Collected data entries
____________

-- ==== Sys2Proof/Machine/Coding.lean ====
section
/-! DEFINITION. The coder and decoder contexts at work (R46 to R49, R54 to R60). -/

namespace Sys2Proof.Machine

/-! ## Rings emptied -/

/-- The Scan Ring emptied, its reserved line abandoned (R21, R47). -/
def emptyScanRing (s : State) : State :=
  { s with rings := { s.rings with scan := s.rings.scan.emptied, scanReserved := 0 },
           front := { s.front with comp := none } }

/-- The Intake Ring emptied, its full mark cleared without INTAKE_SPACE (R49). -/
def emptyIntakeRing : State → State := mapRings fun r => { r with intake := r.intake.emptied, intakeFull := false }

/-- The intake line number 0 and the previous intake line absent (R48). -/
def clearIntakeLine : State → State := mapPort fun p => { p with intakeLineNo := 0, prevIntake := none }

/-! ## Coder contexts (R54) -/

/-- The head line of a context's ring is taken: its form chosen, CODING entered, a block asked for where the write
position has no room (R54, R66). -/
def beginCoding (ctx : CoderCtx) (s : State) : State :=
  let c := coderOf ctx s
  let x := (coderRing ctx s).slot (coderRing ctx s).head
  let s := setCoder ctx { c with st := .coding, todo := codeLine c.prev x.dots } s
  if c.block = none ∨ c.wpos = Config.blockUnits then askBlock ctx s else s

/-- The page for line 0 of a scan page: the entry its leading edge made (R124). -/
def takeUpScan (s : State) : State :=
  match waitingPage .scan s with
  | none => s
  | some e => beginCoding .scan (mapCoder .scan (fun c => { c with page := some e.id }) s)

/-- The page for line 0 of a later intake page: a new entry, or the directory wait (R80). -/
def takeUpIntake (s : State) : State :=
  match s.intJob with
  | none => s
  | some j =>
    if hasRoom s then
      beginCoding .intake
        (mapCoder .intake (fun c => { c with page := some (newId s) }) (createEntry .intake j.res .intake s))
    else enterDirwait .intake s

/-- A context may take a line: IDLE, its ring's head slot occupied, and no directory wait of an intake context. -/
def coderCanStart (ctx : CoderCtx) (s : State) : Bool :=
  (coderOf ctx s).st = .idle && 0 < (coderRing ctx s).occ && (ctx = .scan || (coderOf ctx s).dirWait.isNone)

/-- An IDLE context takes the occupied head slot of its ring (R54). -/
def coderStart (ctx : CoderCtx) (s : State) : State :=
  if coderCanStart ctx s then
    match (coderOf ctx s).page, ctx with
    | some _, _ => beginCoding ctx s
    | none, .scan => takeUpScan s
    | none, .intake => takeUpIntake s
  else s

/-- Does a context have a burst to write (R54, R72)? -/
def coderWants (ctx : CoderCtx) (s : State) : Bool :=
  let c := coderOf ctx s
  c.st = .coding && !c.asking && !c.todo.isEmpty && c.block.isSome && c.wpos < Config.blockUnits

/-- The next burst of a context: up to 16 units in its current block. -/
def coderBurst (ctx : CoderCtx) (s : State) : Burst :=
  let c := coderOf ctx s
  .code ctx (unitAddr (c.block.getD noBlock) c.wpos) (c.todo.take (min Config.burstUnits (Config.blockUnits - c.wpos)))

/-- The head slot of a context's ring is freed; the Intake Ring's fall to four raises INTAKE_SPACE (R45, R49). -/
def freeCodedSlot (ctx : CoderCtx) (s : State) : State :=
  match ctx with
  | .scan => mapRings (fun r => { r with scan := r.scan.free }) s
  | .intake =>
    let s := mapRings (fun r => { r with intake := r.intake.free }) s
    if s.rings.intakeFull ∧ s.rings.intake.occ ≤ 4 then
      raise evIntakeSpace (s.intakeCd.page.getD 0) 0 0 (mapRings (fun r => { r with intakeFull := false }) s)
    else s

/-- The last unit of a line has been written (R54): line count, fill, previous coded line, slot, IDLE. -/
def lineCoded (ctx : CoderCtx) (s : State) : State :=
  let c := coderOf ctx s
  let x := (coderRing ctx s).slot (coderRing ctx s).head
  let s := mapEntry (c.page.getD 0) (fun e => { e with lineCount := e.lineCount + 1 }) s
  let s := setCoder ctx
    { c with st := .idle, fill := c.wpos, lastEnd := c.block.map fun b => (b, c.wpos), prev := some x.dots, todo := [] } s
  freeCodedSlot ctx s

/-- Does the head line of a context's ring carry the last-of-page mark? -/
def headIsLast (ctx : CoderCtx) (s : State) : Bool := ((coderRing ctx s).slot (coderRing ctx s).head).last

/-- Has the page a context writes reached the longest line count (R82)? -/
def pageOverlong (ctx : CoderCtx) (s : State) : Bool :=
  match (coderOf ctx s).page with
  | none => false
  | some id =>
    match entryOf id s with
    | none => false
    | some e => Config.maxLineCount ≤ e.lineCount

/-! ## Decoder contexts (R57) -/

/-- A decoder context's state (R56). -/
inductive DecoderState where
  | idle | waitRoom | waitWriter | decoding
deriving DecidableEq, Repr

/-- Is there a coded line for a pass to decode (R57 step 2)? -/
def lineAvailable (p : Pass) (s : State) : Bool :=
  match entryOf p.page s with
  | none => false
  | some e => p.linePos < e.lineCount

/-- The state of a decoder context (R57): IDLE without a pass; DECODING a line; else WAIT_ROOM while its ring is full,
WAIT_WRITER while the page has no further line. -/
def decoderState (ctx : DecoderCtx) (s : State) : DecoderState :=
  match passOf ctx s with
  | none => .idle
  | some p =>
    if p.reading.isSome then .decoding
    else if (decoderRing ctx s).full then .waitRoom
    else if lineAvailable p s then .decoding
    else .waitWriter

/-- The PARITY reason of a decoder context (R59). -/
def parityReason : DecoderCtx → Nat
  | .print => 1
  | .output => 2

def enterRing (ctx : DecoderCtx) (x : Slot) : State → State :=
  mapRings fun r =>
    match ctx with
    | .print => { r with print := r.print.enter x }
    | .output => { r with output := r.output.enter x }

/-- Is line `n` the last of a page that is no longer FILLING (R57 step 4)? -/
def isLastLine (id n : Nat) (s : State) : Bool :=
  match entryOf id s with
  | none => false
  | some e => e.state ≠ .filling && n + 1 = e.lineCount

/-- A line placed in the ring's tail slot and the pass moved on (R57 steps 4 and 5). -/
def placeLine (ctx : DecoderCtx) (p : Pass) (dots : Line) (rep outOfStep : Bool) (s : State) : State :=
  let s := enterRing ctx { dots := dots, lineNo := p.linePos, last := isLastLine p.page p.linePos s,
                           rep := rep && ctx = .output } s
  let s := setPass ctx (some { p with linePos := p.linePos + 1, prev := some dots, outOfStep := outOfStep,
                                      reading := none }) s
  moveReader ctx p.page (p.linePos + 1) (p.block.getD noBlock) s

/-- One more damaged line on the page's count, which stops at 65535 (R59). -/
def countDamage (id : Nat) : State → State := mapEntry id fun e => { e with damaged := min 65535 (e.damaged + 1) }

/-- What replaces a damaged line (R58). -/
def substitute (p : Pass) : Line := p.prev.getD whiteLine

/-- The blocks left within a line are reported once it has been placed (R89). -/
def leaveAll (ctx : DecoderCtx) (id linePos off : Nat) (succs : List Nat) (s : State) : State :=
  succs.foldl (fun s b => leaveBlock ctx id b linePos off s) s

/-- The line being read has ended, its length found or lost: it or its substitute is placed (R57, R58, R59). -/
def finishLine (ctx : DecoderCtx) (p : Pass) (r : LineRead) (s : State) : State :=
  let inStep := !r.markParity && r.parse ≠ .lost
  match (if inStep && !r.parity then r.parse.line? p.prev else none) with
  | some l =>
    leaveAll ctx p.page (p.linePos + 1) p.off r.crossed (placeLine ctx p l (r.parse = .done none) false s)
  | none =>
    let s := countDamage p.page s
    let s := if r.parity then raise evParity p.page 0 (parityReason ctx) s else s
    let s := placeLine ctx p (substitute p) false (!inStep) s
    if inStep then leaveAll ctx p.page (p.linePos + 1) p.off r.crossed s else s

/-- A context out of step replaces its next line without reading (R58). -/
def replaceLine (ctx : DecoderCtx) (p : Pass) (s : State) : State :=
  placeLine ctx p (substitute p) false true (countDamage p.page s)

/-- A decoder context with ring room and a coded line available begins reading it (R57). -/
def decoderStart (ctx : DecoderCtx) (s : State) : State :=
  match passOf ctx s with
  | none => s
  | some p =>
    if p.reading.isNone && !(decoderRing ctx s).full && lineAvailable p s then
      if p.outOfStep then replaceLine ctx p s
      else setPass ctx (some { p with reading := some { parse := .mark, parity := false, markParity := false,
                                                        crossed := [] } }) s
    else s

/-- The header of a block as the Page Memory Controller answers it: next, fill, and its parity result; a coder context's
current block is answered from the context (R62). -/
def headerOf (b : Nat) (s : State) : Nat × Nat × Bool :=
  if s.scanCd.block = some b then (noBlock, s.scanCd.fill, true)
  else if s.intakeCd.block = some b then (noBlock, s.intakeCd.fill, true)
  else
    (wordAt (s.dram.readAll (blockAddr b) 4) 0, wordAt (s.dram.readAll (blockAddr b) 4) 2,
      s.dram.parityAll (blockAddr b) 4)

/-- One unit of the line being read, with its parity result (R58): a mark that fails parity is lost. -/
def LineRead.unit (r : LineRead) (u : Byte) (ok : Bool) : LineRead :=
  if r.parse = .mark ∧ !ok then { r with parse := .lost, parity := true, markParity := true }
  else { r with parse := r.parse.feed u, parity := r.parity || !ok }

/-- Units read from an address on until the line ends or `n` are read: the line so far and how many were taken. -/
def readUnits (m : Memory) : Nat → Nat → LineRead → LineRead × Nat
  | 0, _, r => (r, 0)
  | n + 1, a, r =>
    if r.parse.ended then (r, 0)
    else
      let x := readUnits m n (a + 1) (r.unit (m.read a) (m.parityOk a))
      (x.1, x.2 + 1)

/-- The decoder's read of the header where it needs one (R62): the block just entered, or a unit at or beyond the fill
last read. -/
def freshHeader (p : Pass) (b : Nat) (r : LineRead) (s : State) : (Nat × Nat) × LineRead :=
  match p.header with
  | some (next, fill) =>
    if p.off < min fill Config.blockUnits then ((next, fill), r)
    else
      let h := headerOf b s
      ((h.1, h.2.1), { r with parity := r.parity || !h.2.2 })
  | none =>
    let h := headerOf b s
    ((h.1, h.2.1), { r with parity := r.parity || !h.2.2 })

/-- The decoder goes on to the successor of a block (R57, R89). Within a line the read position is there at once, and the
leaving is reported once the line is placed; before a line's first unit both wait until that unit is read. -/
def enterSuccessor (ctx : DecoderCtx) (p : Pass) (r : LineRead) (next : Nat) (s : State) : State :=
  let s := setPass ctx (some { p with block := some next, off := 0, header := none,
                                      reading := some { r with crossed := r.crossed ++ [next] } }) s
  if r.parse = .mark then s else moveReader ctx p.page p.linePos next s

/-- The first unit of a line read from a successor: the blocks whose ends the read position stood at are left (R89). -/
def firstUnitRead (ctx : DecoderCtx) (p : Pass) (r : LineRead) (s : State) : State :=
  if r.parse = .mark ∧ r.crossed ≠ [] then
    moveReader ctx p.page p.linePos (p.block.getD noBlock) (leaveAll ctx p.page p.linePos 0 r.crossed s)
  else s

/-- A burst delivered to a decoder context (R57, R72): a header where needed and up to 16 units of one block. -/
def decodeBurst (ctx : DecoderCtx) (s : State) : State :=
  match passOf ctx s with
  | none => s
  | some p =>
    match p.reading, p.block with
    | none, _ => s
    | some r, none => finishLine ctx p { r with parse := .lost } s
    | some r, some b =>
      let h := freshHeader p b r s
      let limit := min h.1.2 Config.blockUnits
      let p := { p with header := some h.1 }
      if limit ≤ p.off then
        if h.1.1 = noBlock then finishLine ctx p { h.2 with parse := .lost } s
        else enterSuccessor ctx p h.2 h.1.1 s
      else
        let x := readUnits s.dram (min Config.burstUnits (limit - p.off)) (unitAddr b p.off)
          { h.2 with crossed := if h.2.parse = .mark then [] else h.2.crossed }
        let s := firstUnitRead ctx p h.2 s
        let p := { p with off := p.off + x.2, reading := some x.1 }
        if x.1.parse.ended then finishLine ctx p x.1 s else setPass ctx (some p) s

end Sys2Proof.Machine
end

____________

→ **DESCRIPTION OF THE TASK**
Your answer should be each line of the data that contains the word "takeUpScan", copied as it stands.

→ **YOUR SOLUTION**
def takeUpScan (s : State) : State :=
    | none, .scan => takeUpScan s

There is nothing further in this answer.